A hollow matrix may be a square matrix whose diagonal elements are all equal to zero .^[2] The most obvious example is the real skew-symmetric matrix. Other examples are the adjacency matrix of a finite simple graph; a distance matrix or Euclidean distance matrix.

If A is an n×n hollow matrix, then the elements of A are given by

{\begin{array}{rlll}A_{{n\times n}}&=&(a_{{ij}});\\a_{{ij}}&=&0&{\mbox{if}}\quad i=j,\quad 1\leq i,j\leq n.\,\end{array}}

In other words, any square matrix which takes the form $\left({\begin{array}{ccccc}0\\&0\\&&\ddots \\&&&0\\&&&&0\end{array}}\right)$ is a hollow matrix.

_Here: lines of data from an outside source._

-- ==== Sys2Proof/Laws/ReadPath.lean ====
section
/-! SUPPORT. What each operation of Machine/ReadPath.lean can do: what follows from a state before it follows after it (Sys2Proof.Machine.State.Follows). -/
namespace Sys2Proof.Machine

theorem State.sendData_follows {s0 s : State} {a1 a2 a3 a4 a5} (h : State.Follows s0 s) : State.Follows s0 (State.sendData s a1 a2 a3 a4 a5) := by
  unfold State.sendData
  repeat' first | with_reducible assumption | intro _ | with_reducible apply State.deliver_follows | with_reducible apply foldl_follows | with_reducible apply Follows.ite | split | extract_lets | with_reducible apply Follows.frame

theorem State.finishRead_follows {s0 s : State} {a1} (h : State.Follows s0 s) : State.Follows s0 (State.finishRead s a1) := by
  unfold State.finishRead
  repeat' first | with_reducible assumption | intro _ | with_reducible apply State.endIo_follows | with_reducible apply State.sendData_follows | with_reducible apply foldl_follows | with_reducible apply Follows.ite | split | extract_lets | with_reducible apply Follows.frame

theorem State.gotGrain_follows {s0 s : State} {a1 a2 a3} (h : State.Follows s0 s) : State.Follows s0 (State.gotGrain s a1 a2 a3) := by
  unfold State.gotGrain
  repeat' first | with_reducible assumption | intro _ | with_reducible apply State.finishRead_follows | with_reducible apply State.putIo_follows | with_reducible apply foldl_follows | with_reducible apply Follows.ite | split | extract_lets | with_reducible apply Follows.frame

theorem State.readOne_follows {s0 s : State} {a1 a2} (h : State.Follows s0 s) : State.Follows s0 (State.readOne s a1 a2) := by
  unfold State.readOne
  repeat' first | with_reducible assumption | intro _ | with_reducible apply State.pageFetch_follows | with_reducible apply State.metaRead_follows | with_reducible apply State.lookUp_follows | with_reducible apply State.bump_follows | with_reducible apply State.gotGrain_follows | with_reducible apply State.readGrain_follows | with_reducible apply foldl_follows | with_reducible apply Follows.ite | split | extract_lets | with_reducible apply Follows.frame

theorem State.pageReady_follows {s0 s : State} {a1 a2} (h : State.Follows s0 s) : State.Follows s0 (State.pageReady s a1 a2) := by
  unfold State.pageReady
  repeat' first | with_reducible assumption | intro _ | with_reducible apply State.endIo_follows | with_reducible apply State.event_follows | with_reducible apply State.readOne_follows | with_reducible apply State.pageCame_follows | with_reducible apply foldl_follows | with_reducible apply Follows.ite | split | extract_lets | with_reducible apply Follows.frame

theorem State.lostEvent_follows {s0 s : State} {a1} (h : State.Follows s0 s) : State.Follows s0 (State.lostEvent s a1) := by
  unfold State.lostEvent
  repeat' first | with_reducible assumption | intro _ | with_reducible apply State.event_follows | with_reducible apply foldl_follows | with_reducible apply Follows.ite | split | extract_lets | with_reducible apply Follows.frame

theorem State.dropJob_follows {s0 s : State} {a1} (h : State.Follows s0 s) : State.Follows s0 (State.dropJob s a1) := by
  unfold State.dropJob
  repeat' first | with_reducible assumption | intro _ | with_reducible apply foldl_follows | with_reducible apply Follows.ite | split | extract_lets | with_reducible apply Follows.frame

theorem State.readLost_follows {s0 s : State} {a1} (h : State.Follows s0 s) : State.Follows s0 (State.readLost s a1) := by
  unfold State.readLost
  repeat' first | with_reducible assumption | intro _ | with_reducible apply State.lostEvent_follows | with_reducible apply State.endIo_follows | with_reducible apply State.dropJob_follows | with_reducible apply State.pump_follows | with_reducible apply State.mergeBase_follows | with_reducible apply State.packCopies_follows | with_reducible apply foldl_follows | with_reducible apply Follows.ite | split | extract_lets | with_reducible apply Follows.frame

theorem State.readReady_follows {s0 s : State} {a1} (h : State.Follows s0 s) : State.Follows s0 (State.readReady s a1) := by
  unfold State.readReady
  repeat' first | with_reducible assumption | intro _ | with_reducible apply State.rebuildReady_follows | with_reducible apply State.pageReady_follows | with_reducible apply State.readLost_follows | with_reducible apply State.packCopies_follows | with_reducible apply State.startJob_follows | with_reducible apply foldl_follows | with_reducible apply Follows.ite | split | extract_lets | with_reducible apply Follows.frame

theorem State.sweepReads_follows {s0 s : State} (h : State.Follows s0 s) : State.Follows s0 (State.sweepReads s) := by
  unfold State.sweepReads
  repeat' first | with_reducible assumption | intro _ | with_reducible apply State.readReady_follows | with_reducible apply foldl_follows | with_reducible apply Follows.ite | split | extract_lets | with_reducible apply Follows.frame

theorem State.startRead_follows {s0 s : State} {a1} (h : State.Follows s0 s) : State.Follows s0 (State.startRead s a1) := by
  unfold State.startRead
  repeat' first | with_reducible assumption | intro _ | with_reducible apply State.pinCache_follows | with_reducible apply State.freeReleased_follows | with_reducible apply State.putIo_follows | with_reducible apply State.sweepReads_follows | with_reducible apply State.readOne_follows | with_reducible apply foldl_follows | with_reducible apply Follows.ite | split | extract_lets | with_reducible apply Follows.frame

theorem State.cacheInsert_follows {s0 s : State} {a1 a2 a3} (h : State.Follows s0 s) : State.Follows s0 (State.cacheInsert s a1 a2 a3) := by
  unfold State.cacheInsert
  repeat' first | with_reducible assumption | intro _ | with_reducible apply foldl_follows | with_reducible apply Follows.ite | split | extract_lets | with_reducible apply Follows.frame

theorem State.sweepErases_follows {s0 s : State} (h : State.Follows s0 s) : State.Follows s0 (State.sweepErases s) := by
  unfold State.sweepErases
  repeat' first | with_reducible assumption | intro _ | with_reducible apply State.blkErased_follows | with_reducible apply State.putBlk_follows | with_reducible apply foldl_follows | with_reducible apply Follows.ite | split | extract_lets | with_reducible apply Follows.frame

theorem State.afterUnits_follows {s0 s : State} (h : State.Follows s0 s) : State.Follows s0 (State.afterUnits s) := by
  unfold State.afterUnits
  repeat' first | with_reducible assumption | intro _ | with_reducible apply State.rebuildPump_follows | with_reducible apply State.anchorCheck_follows | with_reducible apply State.leadCheck_follows | with_reducible apply State.sweepErases_follows | with_reducible apply State.sweepReads_follows | with_reducible apply State.rescueReads_follows | with_reducible apply foldl_follows | with_reducible apply Follows.ite | split | extract_lets | with_reducible apply Follows.frame

theorem State.readGot_follows {s0 s : State} {a1 a2} (h : State.Follows s0 s) : State.Follows s0 (State.readGot s a1 a2) := by
  unfold State.readGot
  repeat' first | with_reducible assumption | intro _ | with_reducible apply State.dropJob_follows | with_reducible apply State.cacheInsert_follows | with_reducible apply State.gotGrain_follows | with_reducible apply State.pump_follows | with_reducible apply State.mergeBase_follows | with_reducible apply foldl_follows | with_reducible apply Follows.ite | split | extract_lets | with_reducible apply Follows.frame

theorem execUnitStateRecordRx_follows {s : State} {a1 a2} : ∃ t, execUnitStateRecordRx a1 a2 s = .next t ∧ State.Follows s t := by
  unfold execUnitStateRecordRx
  refine ⟨_, rfl, ?_⟩
  have h := State.Follows.refl s
  repeat' first | with_reducible assumption | intro _ | with_reducible apply State.afterUnits_follows | with_reducible apply rowUnitStateRecordRx_follows | with_reducible apply foldl_follows | with_reducible apply Follows.ite | split | extract_lets | with_reducible apply Follows.frame

theorem execDieCommandTimeout_follows {s : State} {a1 a2} : ∃ t, execDieCommandTimeout a1 a2 s = .next t ∧ State.Follows s t := by
  unfold execDieCommandTimeout
  refine ⟨_, rfl, ?_⟩
  have h := State.Follows.refl s
  repeat' first | with_reducible assumption | intro _ | with_reducible apply State.afterUnits_follows | with_reducible apply rowDieCommandTimeout_follows | with_reducible apply foldl_follows | with_reducible apply Follows.ite | split | extract_lets | with_reducible apply Follows.frame

theorem State.frameBad_follows {s0 s : State} {a1} (h : State.Follows s0 s) : State.Follows s0 (State.frameBad s a1) := by
  unfold State.frameBad
  repeat' first | with_reducible assumption | intro _ | with_reducible apply State.readLost_follows | with_reducible apply State.putJob_follows | with_reducible apply State.reconstruct_follows | with_reducible apply foldl_follows | with_reducible apply Follows.ite | split | extract_lets | with_reducible apply Follows.frame

theorem State.readDecoded_follows {s0 s : State} {a1 a2} (h : State.Follows s0 s) : State.Follows s0 (State.readDecoded s a1 a2) := by
  unfold State.readDecoded
  repeat' first | with_reducible assumption | intro _ | with_reducible apply State.readGot_follows | with_reducible apply State.frameBad_follows | with_reducible apply foldl_follows | with_reducible apply Follows.ite | split | extract_lets | with_reducible apply Follows.frame

theorem execModuleEventRx_follows {s : State} {a1 a2 a3} : ∃ t, execModuleEventRx a1 a2 a3 s = .next t ∧ State.Follows s t := by
  unfold execModuleEventRx
  refine ⟨_, rfl, ?_⟩
  have h := State.Follows.refl s
  repeat' first | with_reducible assumption | intro _ | with_reducible apply State.afterUnits_follows | with_reducible apply rowModuleEventRx_follows | with_reducible apply foldl_follows | with_reducible apply Follows.ite | split | extract_lets | with_reducible apply Follows.frame

theorem execMediaPortDown_follows {s : State} {a1} : ∃ t, execMediaPortDown a1 s = .next t ∧ State.Follows s t := by
  unfold execMediaPortDown
  refine ⟨_, rfl, ?_⟩
  have h := State.Follows.refl s
  repeat' first | with_reducible assumption | intro _ | with_reducible apply State.afterUnits_follows | with_reducible apply rowMediaPortDown_follows | with_reducible apply foldl_follows | with_reducible apply Follows.ite | split | extract_lets | with_reducible apply Follows.frame

theorem execSetUnitService_follows {s : State} {a1 a2} : ∃ t, execSetUnitService a1 a2 s = .next t ∧ State.Follows s t := by
  unfold execSetUnitService
  refine ⟨_, rfl, ?_⟩
  have h := State.Follows.refl s
  repeat' first | with_reducible assumption | intro _ | with_reducible apply State.afterUnits_follows | with_reducible apply rowSetUnitService_follows | with_reducible apply foldl_follows | with_reducible apply Follows.ite | split | extract_lets | with_reducible apply Follows.frame

theorem execModulePresenceLost_follows {s : State} {a1} : ∃ t, execModulePresenceLost a1 s = .next t ∧ State.Follows s t := by
  unfold execModulePresenceLost
  refine ⟨_, rfl, ?_⟩
  have h := State.Follows.refl s
  repeat' first | with_reducible assumption | intro _ | with_reducible apply State.afterUnits_follows | with_reducible apply rowModulePresenceLost_follows | with_reducible apply foldl_follows | with_reducible apply Follows.ite | split | extract_lets | with_reducible apply Follows.frame

theorem execRebuildPositionEnd_follows {s : State} {a1 a2} : ∃ t, execRebuildPositionEnd a1 a2 s = .next t ∧ State.Follows s t := by
  unfold execRebuildPositionEnd
  refine ⟨_, rfl, ?_⟩
  have h := State.Follows.refl s
  repeat' first | with_reducible assumption | intro _ | with_reducible apply State.putUnit_follows | with_reducible apply State.rebuildPump_follows | with_reducible apply State.recount_follows | with_reducible apply foldl_follows | with_reducible apply Follows.ite | split | extract_lets | with_reducible apply Follows.frame

theorem execDrainTake_follows {s : State} {a1} : ∃ t, execDrainTake a1 s = .next t ∧ State.Follows s t := by
  unfold execDrainTake
  refine ⟨_, rfl, ?_⟩
  have h := State.Follows.refl s
  repeat' first | with_reducible assumption | intro _ | with_reducible apply State.putEnt_follows | with_reducible apply State.startRec_follows | with_reducible apply State.sweepReads_follows | with_reducible apply State.pump_follows | with_reducible apply foldl_follows | with_reducible apply Follows.ite | split | extract_lets | with_reducible apply Follows.frame

theorem execBookedReadTimeout_follows {s : State} {a1} : ∃ t, execBookedReadTimeout a1 s = .next t ∧ State.Follows s t := by
  unfold execBookedReadTimeout
  refine ⟨_, rfl, ?_⟩
  have h := State.Follows.refl s
  repeat' first | with_reducible assumption | intro _ | with_reducible apply State.afterUnits_follows | with_reducible apply rowBookedReadTimeout_follows | with_reducible apply foldl_follows | with_reducible apply Follows.ite | split | extract_lets | with_reducible apply Follows.frame

end Sys2Proof.Machine
end

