theorem State.erasePage_follows {s0 s : State} {a1} (h : State.Follows s0 s) : State.Follows s0 (State.erasePage s a1) := by
  unfold State.erasePage
  repeat' first | with_reducible assumption | intro _ | with_reducible apply State.eraseJobs_follows | with_reducible apply State.putPage_follows | with_reducible apply State.wipePage_follows | with_reducible apply foldl_follows | with_reducible apply Follows.ite | split | extract_lets | with_reducible apply Follows.frame

theorem State.carriedPageGone_follows {s0 s : State} {a1} (h : State.Follows s0 s) : State.Follows s0 (State.carriedPageGone s a1) := by
  unfold State.carriedPageGone
  repeat' first | with_reducible assumption | intro _ | with_reducible apply State.erasePage_follows | with_reducible apply foldl_follows | with_reducible apply Follows.ite | split | extract_lets | with_reducible apply Follows.frame

theorem State.putSlot_follows {s0 s : State} {a1} (h : State.Follows s0 s) : State.Follows s0 (State.putSlot s a1) := by
  unfold State.putSlot
  repeat' first | with_reducible assumption | intro _ | with_reducible apply foldl_follows | with_reducible apply Follows.ite | split | extract_lets | with_reducible apply Follows.frame

theorem State.carriedSlot_follows {s0 s : State} {a1} (h : State.Follows s0 s) : State.Follows s0 (State.carriedSlot s a1) := by
  unfold State.carriedSlot
  repeat' first | with_reducible assumption | intro _ | with_reducible apply State.putSlot_follows | with_reducible apply foldl_follows | with_reducible apply Follows.ite | split | extract_lets | with_reducible apply Follows.frame

theorem State.unstoreSlot_follows {s0 s : State} {a1} (h : State.Follows s0 s) : State.Follows s0 (State.unstoreSlot s a1) := by
  unfold State.unstoreSlot
  repeat' first | with_reducible assumption | intro _ | with_reducible apply State.placeCfg_follows | with_reducible apply foldl_follows | with_reducible apply Follows.ite | split | extract_lets | with_reducible apply Follows.frame

theorem State.wipeSlot_follows {s0 s : State} {a1} (h : State.Follows s0 s) : State.Follows s0 (State.wipeSlot s a1) := by
  unfold State.wipeSlot
  repeat' first | with_reducible assumption | intro _ | with_reducible apply State.putSlot_follows | with_reducible apply State.unstoreSlot_follows | with_reducible apply foldl_follows | with_reducible apply Follows.ite | split | extract_lets | with_reducible apply Follows.frame

theorem State.eraseSlot_follows {s0 s : State} {a1} (h : State.Follows s0 s) : State.Follows s0 (State.eraseSlot s a1) := by
  unfold State.eraseSlot
  repeat' first | with_reducible assumption | intro _ | with_reducible apply State.eraseJobs_follows | with_reducible apply State.putSlot_follows | with_reducible apply State.wipeSlot_follows | with_reducible apply foldl_follows | with_reducible apply Follows.ite | split | extract_lets | with_reducible apply Follows.frame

For example: $\left({\begin{array}{ccccc}0&2&6&{\frac {1}{3}}&4\\2&0&4&8&0\\9&4&0&2&933\\1&4&4&0&6\\7&9&23&8&0\end{array}}\right)$ is an example of a hollow matrix.

Properties

The trace of A is trivially zero.
The linear map represented by A (with respect to a fixed basis) maps each basis vector e onto the image of the complement of <e>.
Gershgorin's Circle Theorem shows that the moduli of the eigenvalues of A are less or equal to the sum of the moduli of the non-diagonal row entries.

Block of zeroes

A hollow matrix may be a square n×n matrix with an r×s block of zeroes where r+s>n.^[3]

References

↑ Pierre Massé (1962). Optimal Investment Decisions: Rules for Action and Criteria for Choice. Prentice-Hall. p. 142.
↑ James E. Gentle (2007). Matrix Algebra: Theory, Computations, and Applications in Statistics. Springer-Verlag. p. 42. ISBN 0-387-70872-3.
↑ Paul Cohn (2006). Free Ideal Rings and Localization in General Rings. Cambridge University Press. p. 430. ISBN 0-521-85337-0.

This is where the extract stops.